• TASK
Where the records below reach the line containing "Reads (doer (.sigw", start transcribing, and end with the line containing "256 else 0) +", exactly and with nothing else added.

(INFORMATION PROVIDED Opens)

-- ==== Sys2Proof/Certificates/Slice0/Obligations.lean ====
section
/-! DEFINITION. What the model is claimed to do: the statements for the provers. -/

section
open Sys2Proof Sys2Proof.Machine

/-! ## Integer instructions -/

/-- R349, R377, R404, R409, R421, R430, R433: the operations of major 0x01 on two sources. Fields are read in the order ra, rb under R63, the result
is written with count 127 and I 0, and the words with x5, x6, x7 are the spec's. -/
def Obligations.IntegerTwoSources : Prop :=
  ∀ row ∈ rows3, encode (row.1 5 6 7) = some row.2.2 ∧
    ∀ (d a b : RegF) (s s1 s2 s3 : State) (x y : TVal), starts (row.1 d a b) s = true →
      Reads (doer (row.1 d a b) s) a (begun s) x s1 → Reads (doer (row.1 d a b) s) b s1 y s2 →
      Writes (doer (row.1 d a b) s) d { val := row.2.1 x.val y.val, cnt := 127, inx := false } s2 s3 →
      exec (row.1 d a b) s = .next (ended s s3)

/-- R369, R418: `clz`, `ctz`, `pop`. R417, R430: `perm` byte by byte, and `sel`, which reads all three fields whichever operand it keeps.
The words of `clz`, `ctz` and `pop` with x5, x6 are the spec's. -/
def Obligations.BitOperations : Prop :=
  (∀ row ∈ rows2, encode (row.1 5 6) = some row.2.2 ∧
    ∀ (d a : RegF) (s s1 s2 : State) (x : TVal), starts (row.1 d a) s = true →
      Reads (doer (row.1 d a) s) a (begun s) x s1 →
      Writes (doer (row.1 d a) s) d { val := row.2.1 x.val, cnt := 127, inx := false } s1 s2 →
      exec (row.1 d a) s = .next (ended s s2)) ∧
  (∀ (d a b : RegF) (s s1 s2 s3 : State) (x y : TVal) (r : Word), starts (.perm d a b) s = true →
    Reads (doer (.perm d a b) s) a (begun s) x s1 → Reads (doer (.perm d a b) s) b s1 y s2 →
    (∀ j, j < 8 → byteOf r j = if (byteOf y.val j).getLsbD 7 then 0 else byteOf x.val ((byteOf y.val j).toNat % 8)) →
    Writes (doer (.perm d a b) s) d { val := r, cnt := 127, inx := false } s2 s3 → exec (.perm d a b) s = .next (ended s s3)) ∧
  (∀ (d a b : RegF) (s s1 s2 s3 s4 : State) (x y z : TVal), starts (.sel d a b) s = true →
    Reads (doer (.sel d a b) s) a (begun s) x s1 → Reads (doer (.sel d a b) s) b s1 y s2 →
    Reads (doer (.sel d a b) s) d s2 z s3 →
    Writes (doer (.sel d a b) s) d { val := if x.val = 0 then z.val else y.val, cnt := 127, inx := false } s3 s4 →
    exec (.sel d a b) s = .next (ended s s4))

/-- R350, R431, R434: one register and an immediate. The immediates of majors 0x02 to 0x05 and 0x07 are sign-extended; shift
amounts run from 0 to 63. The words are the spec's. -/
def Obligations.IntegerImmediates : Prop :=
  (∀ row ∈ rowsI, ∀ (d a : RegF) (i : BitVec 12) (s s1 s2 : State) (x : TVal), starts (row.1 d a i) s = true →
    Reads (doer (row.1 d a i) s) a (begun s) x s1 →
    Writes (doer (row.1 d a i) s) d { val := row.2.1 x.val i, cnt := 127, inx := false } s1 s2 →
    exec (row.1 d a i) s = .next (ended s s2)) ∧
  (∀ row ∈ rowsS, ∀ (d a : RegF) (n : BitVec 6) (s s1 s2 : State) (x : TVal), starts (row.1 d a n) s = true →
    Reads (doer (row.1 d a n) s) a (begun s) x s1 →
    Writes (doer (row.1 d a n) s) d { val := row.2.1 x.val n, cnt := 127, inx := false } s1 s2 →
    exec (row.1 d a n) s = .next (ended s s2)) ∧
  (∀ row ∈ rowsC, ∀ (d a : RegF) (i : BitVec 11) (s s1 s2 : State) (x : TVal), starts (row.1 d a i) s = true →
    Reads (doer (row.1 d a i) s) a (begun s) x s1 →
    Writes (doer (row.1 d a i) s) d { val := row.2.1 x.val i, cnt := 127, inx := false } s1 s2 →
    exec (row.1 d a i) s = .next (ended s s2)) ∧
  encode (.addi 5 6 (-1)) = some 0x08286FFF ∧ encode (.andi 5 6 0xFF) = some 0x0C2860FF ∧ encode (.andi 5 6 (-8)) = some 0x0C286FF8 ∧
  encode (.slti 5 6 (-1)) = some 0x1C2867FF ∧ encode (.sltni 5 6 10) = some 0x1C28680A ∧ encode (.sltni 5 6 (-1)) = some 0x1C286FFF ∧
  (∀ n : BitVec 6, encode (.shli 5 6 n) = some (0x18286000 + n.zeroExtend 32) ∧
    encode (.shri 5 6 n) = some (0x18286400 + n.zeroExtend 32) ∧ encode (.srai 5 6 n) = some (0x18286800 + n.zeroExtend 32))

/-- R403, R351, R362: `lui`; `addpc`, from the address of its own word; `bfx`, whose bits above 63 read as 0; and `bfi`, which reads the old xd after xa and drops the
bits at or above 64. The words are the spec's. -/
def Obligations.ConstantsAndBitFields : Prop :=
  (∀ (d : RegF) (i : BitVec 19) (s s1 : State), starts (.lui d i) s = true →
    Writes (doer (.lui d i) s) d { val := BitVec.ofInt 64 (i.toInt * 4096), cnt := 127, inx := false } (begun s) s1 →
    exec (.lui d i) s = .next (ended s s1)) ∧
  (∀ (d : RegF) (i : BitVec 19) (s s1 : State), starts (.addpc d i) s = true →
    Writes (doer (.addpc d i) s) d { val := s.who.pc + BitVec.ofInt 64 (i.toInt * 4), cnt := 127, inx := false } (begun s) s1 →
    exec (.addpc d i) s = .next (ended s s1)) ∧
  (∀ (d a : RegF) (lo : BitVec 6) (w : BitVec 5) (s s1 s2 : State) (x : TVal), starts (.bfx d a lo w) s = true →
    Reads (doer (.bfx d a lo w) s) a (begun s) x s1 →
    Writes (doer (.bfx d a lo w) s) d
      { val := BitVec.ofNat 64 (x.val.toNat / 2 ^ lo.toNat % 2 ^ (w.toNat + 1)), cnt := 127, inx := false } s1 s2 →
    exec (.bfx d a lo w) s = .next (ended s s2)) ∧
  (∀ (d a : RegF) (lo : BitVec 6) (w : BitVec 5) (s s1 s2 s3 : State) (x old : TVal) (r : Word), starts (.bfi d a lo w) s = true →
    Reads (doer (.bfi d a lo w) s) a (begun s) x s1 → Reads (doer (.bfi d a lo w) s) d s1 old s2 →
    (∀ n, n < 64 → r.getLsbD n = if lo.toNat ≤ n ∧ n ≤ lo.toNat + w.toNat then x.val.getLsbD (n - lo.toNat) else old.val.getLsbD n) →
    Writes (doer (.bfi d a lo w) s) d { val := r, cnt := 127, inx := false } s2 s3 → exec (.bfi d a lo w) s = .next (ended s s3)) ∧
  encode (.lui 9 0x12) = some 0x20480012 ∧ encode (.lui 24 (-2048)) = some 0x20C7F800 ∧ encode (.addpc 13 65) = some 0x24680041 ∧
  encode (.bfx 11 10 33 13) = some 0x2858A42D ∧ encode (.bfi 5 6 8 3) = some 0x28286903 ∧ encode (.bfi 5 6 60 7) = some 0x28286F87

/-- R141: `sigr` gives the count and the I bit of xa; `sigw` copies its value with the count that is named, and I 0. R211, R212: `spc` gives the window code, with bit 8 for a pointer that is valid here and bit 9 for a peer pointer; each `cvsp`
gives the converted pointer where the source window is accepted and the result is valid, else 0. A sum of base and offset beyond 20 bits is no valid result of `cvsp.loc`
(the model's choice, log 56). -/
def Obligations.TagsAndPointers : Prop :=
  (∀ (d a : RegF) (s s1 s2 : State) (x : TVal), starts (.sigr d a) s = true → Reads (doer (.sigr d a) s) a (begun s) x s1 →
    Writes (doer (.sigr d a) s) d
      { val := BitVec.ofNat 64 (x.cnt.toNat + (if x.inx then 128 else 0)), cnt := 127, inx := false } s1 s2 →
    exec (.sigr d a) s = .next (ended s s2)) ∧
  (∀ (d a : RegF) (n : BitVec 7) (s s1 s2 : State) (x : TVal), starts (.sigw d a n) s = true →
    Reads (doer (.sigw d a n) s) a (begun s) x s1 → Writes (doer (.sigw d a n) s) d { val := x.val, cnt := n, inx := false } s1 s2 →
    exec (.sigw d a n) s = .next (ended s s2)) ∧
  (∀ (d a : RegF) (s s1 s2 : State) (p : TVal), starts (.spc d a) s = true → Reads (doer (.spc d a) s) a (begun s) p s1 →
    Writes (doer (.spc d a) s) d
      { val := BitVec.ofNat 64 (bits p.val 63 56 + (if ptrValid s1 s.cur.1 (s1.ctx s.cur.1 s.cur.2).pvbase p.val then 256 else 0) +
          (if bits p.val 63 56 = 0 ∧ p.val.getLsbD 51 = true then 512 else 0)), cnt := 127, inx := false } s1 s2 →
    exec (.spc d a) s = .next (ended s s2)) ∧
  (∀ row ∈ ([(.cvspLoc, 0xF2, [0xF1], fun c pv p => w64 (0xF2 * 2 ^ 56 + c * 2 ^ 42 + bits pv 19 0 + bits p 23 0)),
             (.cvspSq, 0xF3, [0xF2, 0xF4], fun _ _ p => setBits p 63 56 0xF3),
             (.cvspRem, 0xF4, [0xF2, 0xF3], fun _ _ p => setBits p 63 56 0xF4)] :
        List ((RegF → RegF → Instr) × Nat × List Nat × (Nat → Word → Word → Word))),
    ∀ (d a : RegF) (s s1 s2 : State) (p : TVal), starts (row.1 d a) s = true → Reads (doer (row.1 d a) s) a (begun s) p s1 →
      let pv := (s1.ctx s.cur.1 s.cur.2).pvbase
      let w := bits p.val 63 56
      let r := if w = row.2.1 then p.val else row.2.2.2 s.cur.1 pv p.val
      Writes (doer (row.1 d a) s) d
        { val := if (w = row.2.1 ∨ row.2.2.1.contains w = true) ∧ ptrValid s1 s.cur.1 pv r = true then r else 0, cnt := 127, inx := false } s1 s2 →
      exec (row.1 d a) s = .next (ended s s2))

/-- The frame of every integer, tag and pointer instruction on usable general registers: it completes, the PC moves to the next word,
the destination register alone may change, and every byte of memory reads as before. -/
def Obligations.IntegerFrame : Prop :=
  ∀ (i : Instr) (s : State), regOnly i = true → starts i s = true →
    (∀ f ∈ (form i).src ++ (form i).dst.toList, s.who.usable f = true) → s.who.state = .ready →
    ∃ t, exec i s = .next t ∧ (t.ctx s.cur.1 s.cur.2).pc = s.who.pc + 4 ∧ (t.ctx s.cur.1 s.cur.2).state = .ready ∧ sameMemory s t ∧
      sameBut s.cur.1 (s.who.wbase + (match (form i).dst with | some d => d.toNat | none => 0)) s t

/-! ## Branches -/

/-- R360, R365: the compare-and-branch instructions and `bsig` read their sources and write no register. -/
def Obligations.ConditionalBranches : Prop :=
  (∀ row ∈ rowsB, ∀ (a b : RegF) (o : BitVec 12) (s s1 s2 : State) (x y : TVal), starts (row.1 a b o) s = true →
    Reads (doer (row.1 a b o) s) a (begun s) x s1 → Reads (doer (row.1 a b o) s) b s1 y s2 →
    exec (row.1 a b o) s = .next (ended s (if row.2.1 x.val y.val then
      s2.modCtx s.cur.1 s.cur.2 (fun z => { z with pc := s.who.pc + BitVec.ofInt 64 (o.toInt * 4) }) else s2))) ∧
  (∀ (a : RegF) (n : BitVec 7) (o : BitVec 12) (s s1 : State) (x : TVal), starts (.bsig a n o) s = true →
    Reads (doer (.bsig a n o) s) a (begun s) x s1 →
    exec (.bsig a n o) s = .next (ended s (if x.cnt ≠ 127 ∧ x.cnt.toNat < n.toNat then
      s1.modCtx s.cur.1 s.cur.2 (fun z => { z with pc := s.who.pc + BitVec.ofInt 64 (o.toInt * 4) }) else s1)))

(INFORMATION PROVIDED Closes)

• ANSWER TO THIS EXERCISE
    Reads (doer (.sigw d a n) s) a (begun s) x s1 → Writes (doer (.sigw d a n) s) d { val := x.val, cnt := n, inx := false } s1 s2 →
    exec (.sigw d a n) s = .next (ended s s2)) ∧
  (∀ (d a : RegF) (s s1 s2 : State) (p : TVal), starts (.spc d a) s = true → Reads (doer (.spc d a) s) a (begun s) p s1 →
    Writes (doer (.spc d a) s) d
      { val := BitVec.ofNat 64 (bits p.val 63 56 + (if ptrValid s1 s.cur.1 (s1.ctx s.cur.1 s.cur.2).pvbase p.val then 256 else 0) +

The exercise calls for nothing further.